Production Embedding Pipeline

from sentence_transformers import SentenceTransformer
import numpy as np
import time

class EmbeddingPipeline:
    """Production-ready embedding pipeline"""

    def __init__(self, model_name: str = "BAAI/bge-m3"):
        self.model = SentenceTransformer(model_name)
        self.model_name = model_name
        self.is_bge = "bge" in model_name.lower()
        self.is_e5 = "e5" in model_name.lower()

    def embed_documents(self, texts: list, batch_size: int = 32) -> np.ndarray:
        """Batch embed documents for indexing"""
        all_embeddings = []

        for i in range(0, len(texts), batch_size):
            batch = texts[i:i + batch_size]

            # Model-specific prefixes matter for quality
            if self.is_bge:
                batch = [f"passage: {t}" for t in batch]

            embeddings = self.model.encode(
                batch,
                normalize_embeddings=True,
                show_progress_bar=False
            )
            all_embeddings.append(embeddings)

        return np.vstack(all_embeddings)

    def embed_query(self, query: str) -> np.ndarray:
        """Embed a single query for search"""
        if self.is_bge:
            query = f"query: {query}"
        elif self.is_e5:
            query = f"Instruct: Retrieve relevant passages\nQuery: {query}"

        return self.model.encode(query, normalize_embeddings=True)

    def search(self, query: str, doc_embeddings: np.ndarray,
               documents: list, top_k: int = 5) -> list:
        """Semantic search over pre-computed document embeddings"""
        query_emb = self.embed_query(query)
        scores = np.dot(doc_embeddings, query_emb)
        top_indices = np.argsort(scores)[::-1][:top_k]

        return [
            {"document": documents[i], "score": float(scores[i])}
            for i in top_indices
        ]

# Usage
pipeline = EmbeddingPipeline("BAAI/bge-m3")

docs = [
    "RAG combines retrieval with language model generation",
    "Embeddings map text to dense vector representations",
    "Vector databases support approximate nearest neighbor search",
    "Prompt engineering optimizes LLM outputs"
]

# Index documents
doc_embeddings = pipeline.embed_documents(docs)

# Search
results = pipeline.search(
    "how do vector databases work?",
    doc_embeddings,
    docs,
    top_k=2
)
for r in results:
    print(f"Score: {r['score']:.3f} | {r['document']}")

Quick Decision Summary

Starting immediately: text-embedding-3-small — easiest, sufficient for most cases, $0.02/1M tokens.

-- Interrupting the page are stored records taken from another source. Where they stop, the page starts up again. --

-- ==== Sys2Proof/Laws/Chain.lean ====
section
/-! SUPPORT. Laws/Chain.lean: the devices: what a register write leaves, which register a wire address reaches, and the
lengths that shifting, latching and redrawing keep. -/

namespace Sys2Proof.Machine

/-- Reading the register just written gives the value written. -/
@[simp] theorem read_write_same {n : RegName} (hn : n ≠ .noOp) (f : RegFile) (v : Cell) :
    (f.write n v).read n = some v := by
  cases n <;> first | exact absurd rfl hn | rfl

/-- A register write leaves every other register alone. -/
theorem read_write_other {n r : RegName} (h : r ≠ n) (f : RegFile) (v : Cell) :
    (f.write n v).read r = f.read r := by
  cases n <;> cases r <;> first | exact absurd rfl h | rfl

@[simp] theorem write_noOp (f : RegFile) (v : Cell) : f.write .noOp v = f := rfl
@[simp] theorem read_noOp (f : RegFile) : f.read .noOp = none := rfl

/-- Every register but `NO_OP` holds something. -/
theorem read_isSome {n : RegName} (hn : n ≠ .noOp) (f : RegFile) : (f.read n).isSome = true := by
  cases n <;> first | exact absurd rfl hn | rfl

/-- Two register files that read alike are the same. -/
theorem regFile_ext {f g : RegFile} (h : ∀ n, f.read n = g.read n) : f = g := by
  cases f; cases g
  simp only [RegFile.mk.injEq]
  exact ⟨Option.some.inj (h .digit0), Option.some.inj (h .digit1), Option.some.inj (h .digit2),
    Option.some.inj (h .digit3), Option.some.inj (h .digit4), Option.some.inj (h .digit5),
    Option.some.inj (h .digit6), Option.some.inj (h .digit7), Option.some.inj (h .decodeMode),
    Option.some.inj (h .intensity), Option.some.inj (h .scanLimit), Option.some.inj (h .shutdown),
    Option.some.inj (h .displayTest)⟩

/-- Every byte of a redrawn register file is UNKNOWN, with a draw of its own block. -/
theorem read_freeRegFile {n : RegName} {c : Cell} (k : Nat) (h : (freeRegFile k).read n = some c) :
    ∃ i, i < regFileDraws ∧ c = .unknown (k + i) := by
  cases n <;> simp only [RegFile.read, Option.some.injEq, reduceCtorEq] at h <;> subst h
  exacts [⟨0, by decide, rfl⟩, ⟨1, by decide, rfl⟩, ⟨2, by decide, rfl⟩, ⟨3, by decide, rfl⟩, ⟨4, by decide, rfl⟩,
    ⟨5, by decide, rfl⟩, ⟨6, by decide, rfl⟩, ⟨7, by decide, rfl⟩, ⟨8, by decide, rfl⟩, ⟨9, by decide, rfl⟩,
    ⟨10, by decide, rfl⟩, ⟨11, by decide, rfl⟩, ⟨12, by decide, rfl⟩]

@[simp] theorem freeChain_length (n : Nat) : ∀ k, (freeChain k n).length = n := by
  induction n with
  | zero => intro k; rfl
  | succ n ih => intro k; simp [freeChain, ih]

@[simp] theorem shiftIn_length (c : List Device) : ∀ b, (shiftIn b c).length = c.length := by
  induction c with
  | nil => intro b; rfl
  | cons dev rest ih => intro b; simp [shiftIn, ih]

@[simp] theorem latchAll_length (m : RegMap) (c : List Device) : ∀ k, (latchAll m k c).length = c.length := by
  induction c with
  | nil => intro k; rfl
  | cons dev rest ih => intro k; simp [latchAll, ih]

@[simp] theorem chainQueue_length (c : List Device) : (chainQueue c).length = 2 * c.length := by
  induction c with
  | nil => rfl
  | cons dev rest ih => simp [chainQueue, ih]; omega

/-- Shifting a byte in changes no register of any device (R62). -/
theorem shiftIn_regs (c : List Device) : ∀ b, (shiftIn b c).map Device.regs = c.map Device.regs := by
  induction c with
  | nil => intro b; rfl
  | cons dev rest ih => intro b; simp [shiftIn, ih]

/-- Device `j` latches with the draws of its own block (R64). -/
theorem latchAll_getElem? (m : RegMap) (devs : List Device) :
    ∀ k j, (latchAll m k devs)[j]? = (devs[j]?).map (latchDevice m (k + regFileDraws * j)) := by
  induction devs with
  | nil => intro k j; simp [latchAll]
  | cons dev rest ih =>
    intro k j
    cases j with
    | zero => simp [latchAll]
    | succ j =>
      simp only [latchAll, List.getElem?_cons_succ, ih]
      congr 2
      simp [regFileDraws]; omega

/-- What latching can do to a device: nothing, one register write, or a redraw of the register file; the shift
register stays (R64). -/
theorem latchDevice_cases (m : RegMap) (k : Nat) (dev : Device) :
    latchDevice m k dev = dev
      ∨ (∃ n, latchDevice m k dev = { dev with regs := dev.regs.write n dev.d })
      ∨ latchDevice m k dev = { dev with regs := freeRegFile k } := by
  unfold latchDevice
  split
  · exact .inl rfl
  · exact .inr (.inl ⟨_, rfl⟩)
  · exact .inr (.inr rfl)

@[simp] theorem latchTarget_zero (m : RegMap) : latchTarget m 0 = .noOp := rfl

/-- In a decodable map a device decodes every storage register's wire address to that register (R64's `DEC`). -/
theorem latchTarget_addr {m : RegMap} (h : regMapDecodable m) {n : RegName} (hn : n ≠ .noOp) :
    latchTarget m (lowNibble (m.addr n)) = .store n := by
  have inj : ∀ a b : RegName, lowNibble (m.addr a) = lowNibble (m.addr b) → a = b := by
    intro a b hab
    have ha : a ∈ RegName.all := by cases a <;> decide
    have hb : b ∈ RegName.all := by cases b <;> decide
    exact List.inj_on_of_nodup_map h ha hb hab
  have h0 : lowNibble (m.addr n) ≠ 0 := fun e => hn (inj n .noOp e)
  have hf : RegName.storage.filter (fun r => lowNibble (m.addr r) == lowNibble (m.addr n)) = [n] := by
    have hcongr : RegName.storage.filter (fun r => lowNibble (m.addr r) == lowNibble (m.addr n))
        = RegName.storage.filter (fun r => r == n) := by
      apply List.filter_congr
      intro r _
      by_cases hr : r = n
      · simp [hr]
      · have : lowNibble (m.addr r) ≠ lowNibble (m.addr n) := fun e => hr (inj r n e)
        simp [hr, this]
    rw [hcongr]
    cases n <;> first | exact absurd rfl hn | decide
  rw [latchTarget, if_neg h0, hf]

/-- The default map is legal and decodable. -/
theorem default_decodable : regMapDecodable RegMap.default := by decide

end Sys2Proof.Machine
end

Korean or Japanese is important: BGE-M3 (self-hosted) or Cohere embed-multilingual-v3.0.

Cost is the top constraint: Self-hosted BGE-M3 or nomic-embed-text-v1.5 — dramatically cheaper at scale.

Maximum quality needed: E5-mistral-7b-instruct — best open-source quality, but requires 16GB+ GPU.

Data privacy is non-negotiable: No commercial APIs. Self-hosted only.

One critical note: switching embedding models requires re-indexing your entire document store. Evaluate thoroughly before committing — changing models mid-project is expensive.